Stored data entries
________________________

-- ==== Sys2Proof/Machine/Packets.lean ====
section
/-! DEFINITION. Packets at a headworks (09 R240, R250, R254-R257, R261, R264, R265): bytes and flits, the checks of format, tenancy and
age, the directions, and the port that a flow takes. -/

namespace Sys2Proof.Machine

/-! ### Packets as bytes and flits (09 R254, R256) -/

/-- The bytes of a packet. -/
def Packet.bytes (p : Packet) : List Byte :=
  leBytes 1 p.typ ++ leBytes 1 p.vc ++ leBytes 3 p.tag ++ leBytes 1 p.hops ++ leBytes 2 p.dst ++ leBytes 2 p.src ++ leBytes 1 p.dep ++
    leBytes 1 p.sep ++ leBytes 4 p.birth ++ leBytes 2 p.payload.length ++ leBytes 2 p.flow ++ leBytes 4 p.pos ++ leBytes 3 p.cnt ++
    leBytes 1 p.rsv27 ++ leBytes 4 p.arg ++ p.payload
/-- Flits of a packet. -/
def pktFlits (p : Packet) : Nat := (32 + p.payload.length + 231) / 232
/-- Flits of a port's receive pool for a virtual channel. -/
def vcPool (vc : Nat) : Nat := if vc < 4 then 768 else 32
/-! ### Fabric runnels (09 R262) -/

/-- The end of a fabric runnel in a section, under an identifier. -/
def State.findFabric (s : State) (sec rid cid : Nat) (consumer : Bool) : Option (Nat × Nat) :=
  (s.cores.map (fun (c, k) =>
    if coreSec c = sec ∧ (s.part (s.partOf c)).cid = cid then
      (k.handles.filter (fun (_, h) => h.state ≠ .unbound ∧ h.consumer = consumer ∧ h.rid = rid ∧ h.kind = .fabric)).map (fun (q, _) => (c, q))
    else [])).flatten.head?
/-! ### Format, tenancy and age (09 R254, R255, R264, R265) -/

/-- A defined endpoint. -/
def endpointOk (e : Nat) : Bool := decide (e ≤ 9) || e == 0x10 || e == 0x11 || e == 0x12
/-- A packet has one of the faults of 09 R255. -/
def pktMalformed (p : Packet) : Bool :=
  !(decide (1 ≤ p.typ ∧ p.typ ≤ 8 ∧ p.vc < 8 ∧ p.tag < 2 ^ 20 ∧ p.dst < 2 ^ 13 ∧ p.src < 2 ^ 13) && endpointOk p.dep && endpointOk p.sep &&
    decide (p.rsv27 = 0 ∧ p.payload.length ≤ 6144 ∧ p.payload.length % 32 = 0 ∧ p.hops ≠ 0) &&
    (p.typ == 2 || p.typ == 3 || p.cnt == 0) && (decide (6 ≤ p.typ) || decide (p.tag % 65536 ≠ 0)))
/-- A packet is stale (09 R264); device traffic under identifier 0 is not checked. -/
def State.pktStale (s : State) (p : Packet) : Bool := !(p.tag % 65536 == 0 && decide (6 ≤ p.typ)) && !s.tagCurrent p.tag
/-- A packet is more than 4,000 units old (09 R265). -/
def State.pktAged (s : State) (p : Packet) : Bool :=
  let a := (s.birth + 2 ^ 32 - p.birth % 2 ^ 32) % 2 ^ 32
  decide (4000 < a ∧ a < 2 ^ 31)

/-- The counters of HWK_DROP (09 R273). -/
inductive Drop where
  | stale | aged | notReady | malformed
  deriving DecidableEq, Repr
def Link.drop (l : Link) : Drop → Link
  | .stale => { l with stale := satAdd 16 l.stale 1 }
  | .aged => { l with aged := satAdd 16 l.aged 1 }
  | .notReady => { l with notready := satAdd 16 l.notready 1 }
  | .malformed => { l with malformed := satAdd 16 l.malformed 1 }
/-- A packet leaves its receive buffer: its flits of the virtual channel that carried it are freed (09 R255, R257). -/
def State.freeFlits (s : State) (b : Buffered) : State :=
  if b.port < 48 ∧ !b.again then
    let l := s.link b.port
    let n := pktFlits b.pkt
    let v := b.pkt.vc % 8
    s.setLink b.port { l with freed := sset 0 l.freed v ((sget 0 l.freed v + n) % 65536), occ := sset 0 l.occ v (sget 0 l.occ v - n) }
  else s
/-- A packet discarded: its credits are returned, and it is counted at the port it entered through. -/
def State.dropPkt (s : State) (b : Buffered) (d : Drop) : State :=
  let s := s.freeFlits b
  if b.port < 48 then s.setLink b.port ((s.link b.port).drop d) else s
/-- Partition-fatal records against the partitions of a tenancy; one without a partition where the identifier is valid but no
partition here has it; `none` decides what a tag that names no live tenancy gives. -/
def State.tenancyRecord (s : State) (p : Packet) (status : Nat) (none : State → State) : State :=
  let cid := p.tag % 65536
  let ps := (List.range 10).filter (fun q => (s.part q).state ≠ .free ∧ (s.part q).cid = cid)
  if cid = 0 then none s
  else if !ps.isEmpty then ps.foldl (fun s q => s.report (Rec.mk' status Sev.partFatal Blk.hwk 0 q p.vc)) s
  else if (sget (false, 0) s.hwk.epochs cid).1 then s.report { Rec.mk' status Sev.partFatal Blk.hwk 0 0xFF p.vc with cid }
  else none s
/-- The record of a malformed packet (09 R255). -/
def State.malformedRecord (s : State) (p : Packet) : State :=
  s.tenancyRecord p Status.bounds (fun s => s.report (Rec.mk' Status.bounds Sev.devFatal Blk.hwk 0 0xFF p.vc))
/-- The record of an aged packet (09 R265). -/
def State.agedRecord (s : State) (p : Packet) : State :=
  s.tenancyRecord p Status.timeout (fun s => s.report (Rec.mk' Status.timeout Sev.corrected Blk.hwk 0 0xFF p.vc))
/-- An acknowledgement of a ROUTE or MGMT packet. -/
def pktIsAck (p : Packet) : Bool := p.typ == 6 && p.arg == ackArg
/-- Two sends of one packet. -/
def sameSend (a b : Packet) : Bool := a.typ == b.typ && a.dst == b.dst && a.arg == b.arg && a.pos == b.pos && a.payload == b.payload
/-- A ROUTE or MGMT packet of this module's own that is not acknowledged yet is noted, to be sent again (09 R265). -/
def State.noteUnacked (s : State) (b : Buffered) : State :=
  if 48 ≤ b.port ∧ (b.pkt.typ = 6 ∨ b.pkt.typ = 7) ∧ !pktIsAck b.pkt ∧ !s.hwk.unacked.any (fun u => sameSend u.pkt b.pkt) then
    { s with hwk := { s.hwk with unacked := s.hwk.unacked ++ [⟨b.pkt, b.port, 1⟩] } }
  else s
/-- The gather end of a section, under an identifier, whose group sent a packet. -/
def State.findGather (s : State) (sec cid gid : Nat) : Option (Nat × Nat) :=
  (s.cores.map (fun (c, k) =>
    if coreSec c = sec ∧ (s.part (s.partOf c)).cid = cid then
      (k.handles.filter (fun (_, h) => h.state ≠ .unbound ∧ h.kind = .gather gid)).map (fun (q, _) => (c, q))
    else [])).flatten.head?
/-- A tile that a core of this module sent, on a fabric end or a gather end, and its own headworks discards as stale: the send completes with
REVOKED, which stops the core (09 R264; 00 R19; assumption 107). -/
def State.sendLost (s : State) (b : Buffered) : State :=
  if 48 ≤ b.port ∧ b.port < 58 ∧ !b.pkt.payload.isEmpty then
    match (if b.pkt.typ = 1 then s.findFabric (b.port - 48) b.pkt.flow (b.pkt.tag % 65536) false
      else if b.pkt.typ = 3 then s.findGather (b.port - 48) (b.pkt.tag % 65536) (b.pkt.flow / 7) else none) with
    | some (c, q) =>
      let h := (s.core c).handle q
      s.setCore c ((s.core c).fault Status.revoked h.stn h.spc h.sseq)
    | none => s
  else s
/-- A packet that fails the checks of 09 R264 and R265 is discarded; none where it passes. -/
def State.checkPkt (s : State) (b : Buffered) : Option State :=
  if s.pktStale b.pkt then some ((s.dropPkt b .stale).sendLost b)
  else if s.pktAged b.pkt then some (((s.dropPkt b .aged).agedRecord b.pkt).noteUnacked b)
  else none

/-! ### Directions, ports and flows (09 R240, R250, R261) -/

/-- Directions: X+, X-, Y+, Y-, Z+, Z-, twin, bypass up, bypass down. -/
abbrev Dir := Nat
/-- Ports of a direction (09 R240). -/
def dirPorts (d : Dir) : List Nat :=
  if d < 6 then (List.range 7).map (7 * d + ·) else if d = 6 then [42, 43, 44, 45] else if d = 7 then [46] else [47]
/-- Dimension of a direction: X, Y, Z, twin. -/
def dirDim (d : Dir) : Nat := if d < 6 then d / 2 else if d = 6 then 3 else 2
/-- Direction of a port. -/
def portDir (n : Nat) : Dir := if n < 42 then n / 7 else if n < 46 then 6 else n - 39
/-- A port takes new packets: it is Up and not told to leave (09 R250). -/
def Link.takes (l : Link) : Bool := l.state == .up && l.target.isNone
/-- The first port of a direction from offset k on, wrapping, that takes packets. -/
def State.portFrom (s : State) (ports : List Nat) (k : Nat) : Option Nat :=
  ((ports.drop k) ++ ports.take k).find? (fun n => (s.link n).takes)
/-- Offset in its direction that a packet's flow is given (09 R261). -/
def flowOffset (p : Packet) (n : Nat) : Nat := if 6 ≤ p.typ then 0 else (if p.typ = 4 then p.sep else p.flow) % n
/-- Key of a flow in a direction (09 R261). -/
def flowKey (d : Dir) (p : Packet) : Nat := d * 2 ^ 20 + (if p.typ = 4 then 65536 + p.sep else p.flow)
/-- The port a packet leaves through, and whether its flow is bound to it from now on (09 R250, R261). A flow that a port served when it
left Up waits for it, as does one whose port drains. None where it waits. -/
def State.portFor (s : State) (d : Dir) (p : Packet) : Option (Nat × Bool) :=
  let ports := dirPorts d
  let fresh := (s.portFrom ports (flowOffset p ports.length)).map (fun n => (n, decide (p.typ < 6)))
  if 6 ≤ p.typ then fresh
  else match sget 0 s.hwk.flows (flowKey d p) with
  | 0 => fresh
  | b + 1 =>
    let l := s.link b
    if l.target.isSome ∨ (l.leftUpAt ≠ 0 ∧ l.waitFlows.contains (flowKey d p)) then none
    else if l.takes then some (b, true)
    else fresh

end Sys2Proof.Machine
end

________________________

EXERCISE OBJECTIVE → Go through the lines above. Select every one that has the string "freeFlits".

ANSWER BELOW →
def State.freeFlits (s : State) (b : Buffered) : State :=
  let s := s.freeFlits b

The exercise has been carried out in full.